System backups can also be used to obtain the password table. To be able to recover from system errors, system administrators periodically back up the file space onto some auxiliary medium for safe storage. If a regular user can access the backups, even ones from several weeks, months, or years ago, the password tables stored in them may contain entries that are still valid.

Finally, the password file is a copy of a file stored on disk. Anyone with access to the disk or anyone who can overcome file access restrictions can obtain the password file.

[edit] Encrypted Password File

Frequently, the password list is hidden from view with conventional encryption or one-way ciphers. With conventional encryption, either the entire password table is encrypted or just the password column. When a user's password is received, the stored password is decrypted, and the two are compared.

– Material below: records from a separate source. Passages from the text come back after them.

-- ==== Sys2Proof/Machine/Commands.lean ====
section
/-!
DEFINITION. Ring commands (R285, R314 to R327, R412): the checks, forwarding and application of APP commands, and the
commands of the serving lane.
-/
namespace Sys2Proof.Machine

/-! ### Checks (R322, R326) -/

/-- APP commands (R319). -/
def isApp (op : Nat) : Bool := decide (2 ≤ op) && decide (op ≤ 4)

/-- A command is legal in a lane's state at its decided level (R326). -/
def Lane.legalCmd (x : Lane) (op : Nat) : Bool :=
  let dl := x.rd Reg.RDN_STAT.DL
  let calm := x.st == .ready || x.st == .minimal
  let act := x.st == .active
  if op = 0x11 then calm
  else if op = 0x20 then calm || (act && decide (dl ≤ 1))
  else if op = 0x03 then act && decide (dl ≤ 3)
  else if isApp op then act && decide (dl ≤ 2)
  else calm || (act && decide (dl ≤ 2))

/-- The same with R326's last rule: an unlinked serving lane refuses every APP command. -/
def Lane.legalServe (x : Lane) (op : Nat) : Bool := x.legalCmd op && !(isApp op && x.flag Reg.RDN_STAT.UNLINKED)

/-- ARGS bytes that an opcode names, from 0x10 (R319). -/
def namedArgs (op : Nat) : Nat :=
  if isApp op then 32 else if op = 0x10 then 36 else if op = 0x12 ∨ op = 0x20 then 4 else 0

/-- Reserved fields of a descriptor are 0 (R314, R319, R322). -/
def Cmd.reservedOk (c : Cmd) : Bool :=
  decide (c.flags < 2) && (c.arg 2 2).all (· == 0) && (c.raw.drop (0x10 + namedArgs c.opcode)).all (· == 0)

/-- The first argument word of a command. -/
def Cmd.arg0 (c : Cmd) : Nat := leNat (c.arg 0x10 4)

/-- The register addresses that a READ_REGS command names (R319). -/
def Cmd.regAddrs (c : Cmd) : List Nat := (List.range c.arg0).map (fun w => leNat (c.arg (0x14 + 4 * w) 4))

/-- An address that READ_REGS may name (R322). -/
def readable (a : Nat) : Bool :=
  a % 4 == 0 && ((decide (0x40000000 ≤ a) && decide (a < 0x40040000)) ||
    (decide (0x48000000 ≤ a) && decide (a < 0x48010000)) || (decide (0x4C000000 ≤ a) && decide (a < 0x4C001000)))

/-- ARGS lie within the ranges of R319 (R322). -/
def Cmd.inRange (c : Cmd) : Bool :=
  if c.opcode = 0x10 then decide (1 ≤ c.arg0) && decide (c.arg0 ≤ 8) && c.regAddrs.all readable
  else if c.opcode = 0x12 then decide (5 ≤ c.arg0) && decide (c.arg0 ≤ 7)
  else if c.opcode = 0x20 then decide (c.arg0 ≤ 4)
  else true

/-- An address of the DBG or LCS block. -/
def guarded (a : Nat) : Bool := decide (0x40010000 ≤ a) && decide (a < 0x40012000)

/-- A recovery is in progress (R322): after its DECIDE_LOSS record, until JOIN_END, HOLD_HOT or D_FAIL, or LEVEL where lane D
is not brought in, has a DONE or REFUSED record and no winding is still joining. -/
def Dev.recovering (d : Dev) (l : LaneId) : Bool :=
  let j := (d.lane l).rdn.journal
  match (j.filter (fun r => r.step == 1)).map JRec.jseq with
  | [] => false
  | a :: t =>
    let start := t.foldl max a
    let above := fun (step : Nat) => j.any (fun r => r.step == step && r.status != 0 && decide (start < r.jseq))
    let joining := allComps.any (fun c => (d.comp c).b0.joining || (d.comp c).b1.joining)
    !((above 10 && !joining) || above 11 || above 12 || (above 13 && d.wit.bring.isNone && !above 4))

/-- The first check of R322 that a descriptor fails, as its completion code; check 1 is taken in `Dev.drain`. -/
def Dev.checkCmd (d : Dev) (l : LaneId) (c : Cmd) : Option Nat :=
  let x := d.lane l
  let seqOk := match Sparse.look x.ring.expect c.ring with
    | some n => c.seq == n
    | none => true
  if !(c.reservedOk && seqOk) then some codeFormat
  else if !x.legalServe c.opcode then some codeState
  else if !c.inRange then some codeRange
  else if c.opcode = 0x10 ∧ c.regAddrs.any guarded ∧ x.life = 3 ∧ !hasBit x.granted 0 then some codeAuth
  else if (c.opcode = 0x11 ∨ c.opcode = 0x20) ∧ d.recovering l then some codeLocked
  else none

/-- An APP command that this lane has applied already: a new serving lane's fetch of a CMD_SEQ not later than its own last
applied one (R325). -/
def Lane.appliedBefore (x : Lane) (c : Cmd) : Bool :=
  isApp c.opcode && Sparse.get false x.ring.resume c.ring && (Sparse.look x.ring.applyT c.ring).isSome && c.reservedOk &&
    decide ((x.rd (Reg.RNG_LAST_SEQ.SEQ c.ring) + 2 ^ 32 - c.seq) % 2 ^ 32 < 2 ^ 31)

/-- The serving lane decides the next command of one opcode (R322, R327): refused at the first failing check, else performed
by `f`. -/
def Dev.decideCmd (d : Dev) (l : LaneId) (op : Nat) (f : Dev → Cmd → Dev) : Dev :=
  let x := d.lane l
  if !(x.powered && x.flag Reg.RNG_STAT.SERVING) then d
  else
    match x.nextCmd (fun c => c.opcode == op) with
    | some (i, c) =>
      let again := x.appliedBefore c
      let d := d.modLane l (·.takeCmd i)
      (if again then
          d.modLane l (fun x => x.complete l c codeOk (Sparse.get 0 x.ring.applyT c.ring) (d.appliers c.ring c.seq) 0 [])
        else match d.checkCmd l c with
          | some code => d.complete l c code 0 0 []
          | none => f d c).drain l
    | none => d

/-! ### Commands of the serving lane (R319, R323, R412) -/

/-- NOP (R319): completes OK. -/
def execNop (tm : Nat) (l : LaneId) (s : State) : Host.Outcome State Fault Refusal :=
  s.act tm (fun _ d => d.decideCmd l 0x01 (fun d c => d.complete l c codeOk 0 0 []))

/-- The words of READ_REGS from word `w` on, each read as accessor READ_REGS: `bytes` holds the words before it and `mask`
names those of them not read. After the last the command completes, PARTIAL where a word was not read; a witness access without
an answer keeps it waiting for the time limit of R29. -/
def Dev.readRegs (l : LaneId) (c : Cmd) : List Nat → Nat → List Byte → Nat → Dev → Dev
  | [], _, bytes, mask, d => d.complete l c (if mask = 0 then codeOk else codePartial) 0 mask bytes
  | a :: t, w, bytes, mask, d =>
    let r := d.regRd l .ring a
    if r.2.1 = accTimeout then
      d.modLane l (fun x => { x with ring := { x.ring with regsRd := some ⟨c, bytes, mask, w, a, t, d.clk⟩ } })
    else if r.2.1 = accOk then Dev.readRegs l c t (w + 1) (bytes ++ leBytes 4 r.2.2) mask r.1
    else Dev.readRegs l c t (w + 1) (bytes ++ leBytes 4 0) (mask + 2 ^ w) (r.1.accReport l .ring r.2.1 a)

/-- A READ_REGS command that waits for a witness access goes on without that word, 2,000 ticks after the access began (R29,
R324). -/
def Dev.readRegsOn (d : Dev) (l : LaneId) : Dev :=
  match (d.lane l).ring.regsRd with
  | some a =>
    if (d.lane l).powered && decide (a.at_ + 2000 ≤ d.clk) then
      let d := (d.modLane l (fun x => { x with ring := { x.ring with regsRd := none } })).incL l Reg.XLK_ERR.TIMEOUT
      (Dev.readRegs l a.cmd a.left (a.word + 1) (a.bytes ++ leBytes 4 0) (a.mask + 2 ^ a.word)
        (d.accReport l .ring accTimeout a.addr)).drain l
    else d
  | none => d

/-- READ_REGS (R319, R324, R428): up to eight registers into RESULT; PARTIAL where an access ended with a bus error. -/
def execReadRegs (tm : Nat) (l : LaneId) (s : State) : Host.Outcome State Fault Refusal :=
  s.act tm (fun _ d => d.decideCmd l 0x10 (fun d c => Dev.readRegs l c c.regAddrs 0 [] 0 d))

/-- The access of the Gnomon or of the service port that the witness has not answered for 2,000 ticks ends with TIMEOUT. -/
def Dev.accTimesOut (d : Dev) (l : LaneId) : Dev :=
  match (d.lane l).xacc with
  | some x =>
    if (d.lane l).powered && decide (x.at_ + 2000 ≤ d.clk) then
      let d := d.incL l Reg.XLK_ERR.TIMEOUT
      let d := if x.spi then d.modLane l (·.spiEnd accTimeout 0) else d.modLane l (fun y => { y with xacc := none })
      d.accReport l (if x.spi then .spi else .gnomon) accTimeout x.addr
    else d
  | none => d

/-- CROSSLINK_TIMEOUT (R29, R430): a witness access that has had no answer for 2,000 ticks ends with TIMEOUT. -/
def execCrosslinkTimeout (tm : Nat) (l : LaneId) (s : State) : Host.Outcome State Fault Refusal :=
  s.act tm (fun _ d => (d.accTimesOut l).readRegsOn l)

/-- CLEAR_CAPSULE (R319, R412): the serving lane releases its capsule 1 and forwards the release; LANES names the powered
lanes. -/
def execClearCapsule (tm : Nat) (l : LaneId) (s : State) : Host.Outcome State Fault Refusal :=
  s.act tm (fun _ d => d.decideCmd l 0x11 (fun d c =>
    (d.clearCapsule l).complete l c codeOk (bitsOf 4 (fun i => (d.lane (laneOf i)).powered)) 0 []))

/-- Every item held for a ring is discarded and counted as a loss with cause FLUSH (R328). -/
def Lane.flushRing (x : Lane) (r : Nat) : Lane :=
  let h := x.bbx.hold r
  let n := h.evts.length + h.recs.length
  if n = 0 then x else (x.setHold r ({ h with evts := [], recs := [] }.lose 2 n)).ringLoses (r - 5) n

/-- FLUSH_RING (R319, R323, R328). -/
def execFlushRing (tm : Nat) (l : LaneId) (s : State) : Host.Outcome State Fault Refusal :=
  s.act tm (fun _ d => d.decideCmd l 0x12 (fun d c => (d.modLane l (·.flushRing c.arg0)).complete l c codeOk 0 0 []))

/-- POWER_REQ (R319, R362): a wake or the present state completes at once; a lower state is put to the vote. -/
def execPowerReq (tm : Nat) (l : LaneId) (s : State) : Host.Outcome State Fault Refusal :=
  s.act tm (fun _ d => d.decideCmd l 0x20 (fun d c => d.powerReq l c c.arg0))

/-! ### APP commands (R320, R323) -/

/-- The first fabric cycle start not earlier than `t` (R323). -/
def Lane.cycleFrom (x : Lane) (t : Nat) : Nat := (t + x.cycleLen - 1) / x.cycleLen * x.cycleLen

/-- An APP command that passes its checks is forwarded with T_app (R323). -/
def Dev.forwardApp (d : Dev) (l : LaneId) (c : Cmd) : Dev :=
  d.modLane l (fun x =>
    let a : AppCmd := { ring := c.ring, gen := c.gen, opcode := c.opcode, flags := c.flags, seq := c.seq, tag := c.tag
                        args := c.arg 0x10 32, src := l
                        tApp := x.cycleFrom ((d.laneTime l).1 + x.rd Reg.RNG_CFG.APPLY_LEAD * 100) }
    { x with ring := { x.ring with app := some (c, a) } })

/-- APP_DRIVE (R319, R322, R323). -/
def execAppDrive (tm : Nat) (l : LaneId) (s : State) : Host.Outcome State Fault Refusal :=
  s.act tm (fun _ d => d.decideCmd l 0x02 (fun d c => d.forwardApp l c))

/-- APP_SAFE (R319, R322, R323). -/
def execAppSafe (tm : Nat) (l : LaneId) (s : State) : Host.Outcome State Fault Refusal :=
  s.act tm (fun _ d => d.decideCmd l 0x03 (fun d c => d.forwardApp l c))

/-- APP_CONFIG (R319, R322, R323). -/
def execAppConfig (tm : Nat) (l : LaneId) (s : State) : Host.Outcome State Fault Refusal :=
  s.act tm (fun _ d => d.decideCmd l 0x04 (fun d c => d.forwardApp l c))

/-- The forward on its way to a lane: that of the serving lane's APP command in hand. -/
def Dev.forwardTo (d : Dev) (l : LaneId) : Option AppCmd :=
  let has := fun (x : Lane) => (x.ring.due.filter (fun u => u.cmd.isSome)).map AppDue.app ++
    (x.ring.app.map (fun a => a.2)).toList
  let x := d.lane l
  let same := fun (a b : AppCmd) => b.src == a.src && b.ring == a.ring && b.seq == a.seq && b.tApp == a.tApp
  ((allLanes.filter (fun o => decide (o ≠ l) && (d.lane o).powered)).flatMap (fun o => has (d.lane o))).find? (fun a =>
    !(x.ring.fwd.any (same a)) && !(x.ring.due.any (fun u => same a u.app)) &&
      !(x.ring.block.ring == a.ring && x.ring.block.seq == a.seq && x.ring.block.tApp == a.tApp))

/-- APP_FORWARD_RECEIVE (R323): an ACTIVE lane takes the forward; after T_app it raises RNG_APPLY_LATE. -/
def execAppForwardReceive (tm : Nat) (l : LaneId) (s : State) : Host.Outcome State Fault Refusal :=
  s.act tm (fun _ d =>
    match d.forwardTo l with
    | some a =>
      if (d.lane l).powered && (d.lane l).st == .active then
        let late := decide (a.tApp < (d.laneTime l).1)
        let d := d.modLane l (fun x => { x with ring := { x.ring with fwd := x.ring.fwd ++ [{ a with late := late }] } })
        if late then d.raise l 10 sevDiag a.seq else d
      else d
    | none => d)

/-- A lane applies an APP command: its tasks see it as NEW at their first activation from T_app on (R320, R323). -/
def Lane.applyApp (x : Lane) (a : AppCmd) (c : Option Cmd) : Lane :=
  let b : CmdBlock := { seq := a.seq, opcode := a.opcode, ring := a.ring, args := a.args, newFor := x.appTasks, tApp := a.tApp }
  { x with ring := { x.ring with prevBlk := x.ring.block, block := b, due := x.ring.due ++ [{ app := a, cmd := c }] } }

/-- The lane's decided state of another lane is lost: SUSPECT, RETIRED or OFF (R323). -/
def Lane.seesLost (x : Lane) (o : LaneId) : Bool :=
  let st := x.rd (Reg.RDN_STAT.LSTATE (laneIdx o))
  st == 0 || st == 6 || st == 7

/-- A forwarded command reaches its T_app in a lane other than the serving one (R323): discarded when its sender is lost or
it is no longer legal, else applied. -/
def Lane.dueForward (x : Lane) (a : AppCmd) : Lane :=
  if x.seesLost a.src || !x.legalCmd a.opcode then x else x.applyApp a none

/-- APP_APPLY (R320, R321, R323): at T_app a lane checks R326 once more and applies the command; one no longer legal is
applied in no lane and completes STATE. -/
def execAppApply (tm : Nat) (l : LaneId) (s : State) : Host.Outcome State Fault Refusal :=
  s.act tm (fun _ d =>
    let now := (d.laneTime l).1
    if !(d.lane l).powered then d
    else
      let ripe := (d.lane l).ring.fwd.filter (fun a => decide (a.tApp ≤ now))
      let d := d.modLane l (fun x => ripe.foldl Lane.dueForward
        { x with ring := { x.ring with fwd := x.ring.fwd.filter (fun a => !decide (a.tApp ≤ now)) } })
      match (d.lane l).ring.app with
      | some (c, a) =>
        if a.tApp ≤ now then
          let legal := (d.lane l).legalServe a.opcode
          let d := d.modLane l (fun x => { x with ring := { x.ring with app := none } })
          if legal then d.modLane l (fun x => x.applyApp a (some c))
          else (d.complete l c codeState 0 0 []).drain l
        else d
      | none => d)

/-- APP_TIMEOUT (R324): no named task has been activated within 100 ms of T_app. -/
def execAppTimeout (tm : Nat) (l : LaneId) (s : State) : Host.Outcome State Fault Refusal :=
  s.act tm (fun _ d =>
    let now := (d.laneTime l).1
    let above := fun (u : AppDue) => u.key.isNone && u.cmd.isSome && decide (u.app.tApp + 10000000 ≤ now)
    if (d.lane l).powered then
      let gone := (d.lane l).ring.due.filter above
      let d := d.modLane l (fun x => { x with ring := { x.ring with due := x.ring.due.map (fun u =>
        if above u then { u with cmd := none } else u) } })
      (d.each gone (fun d u => match u.cmd with
        | some c => d.complete l c codeTimeout 0 0 []
        | none => d)).drain l
    else d)

end Sys2Proof.Machine
end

Even with encryption, there is still a slight exposure because for an instant the user's password is available in plaintext in main memory. That is, the password is available to anyone who could obtain access to all of memory.

A safer approach uses one-way encryption. The password table's entries are encrypted by a one-way encryption and then stored. When the user enters a password, it is also encrypted and then compared with the table. If the two values are equal, the authentication succeeds. Of course, the encryption has to be such that it is unlikely that two passwords would encrypt to the same ciphertext, but this characteristic is true for most secure encryption algorithms.

With one-way encryption, the password file can be stored in plain view. For example, the password table for the Unix operating system can be read by any user, unless special access controls have been installed. This however introduces a new problem of attackers brute-forcing the actual password file to find weak passwords.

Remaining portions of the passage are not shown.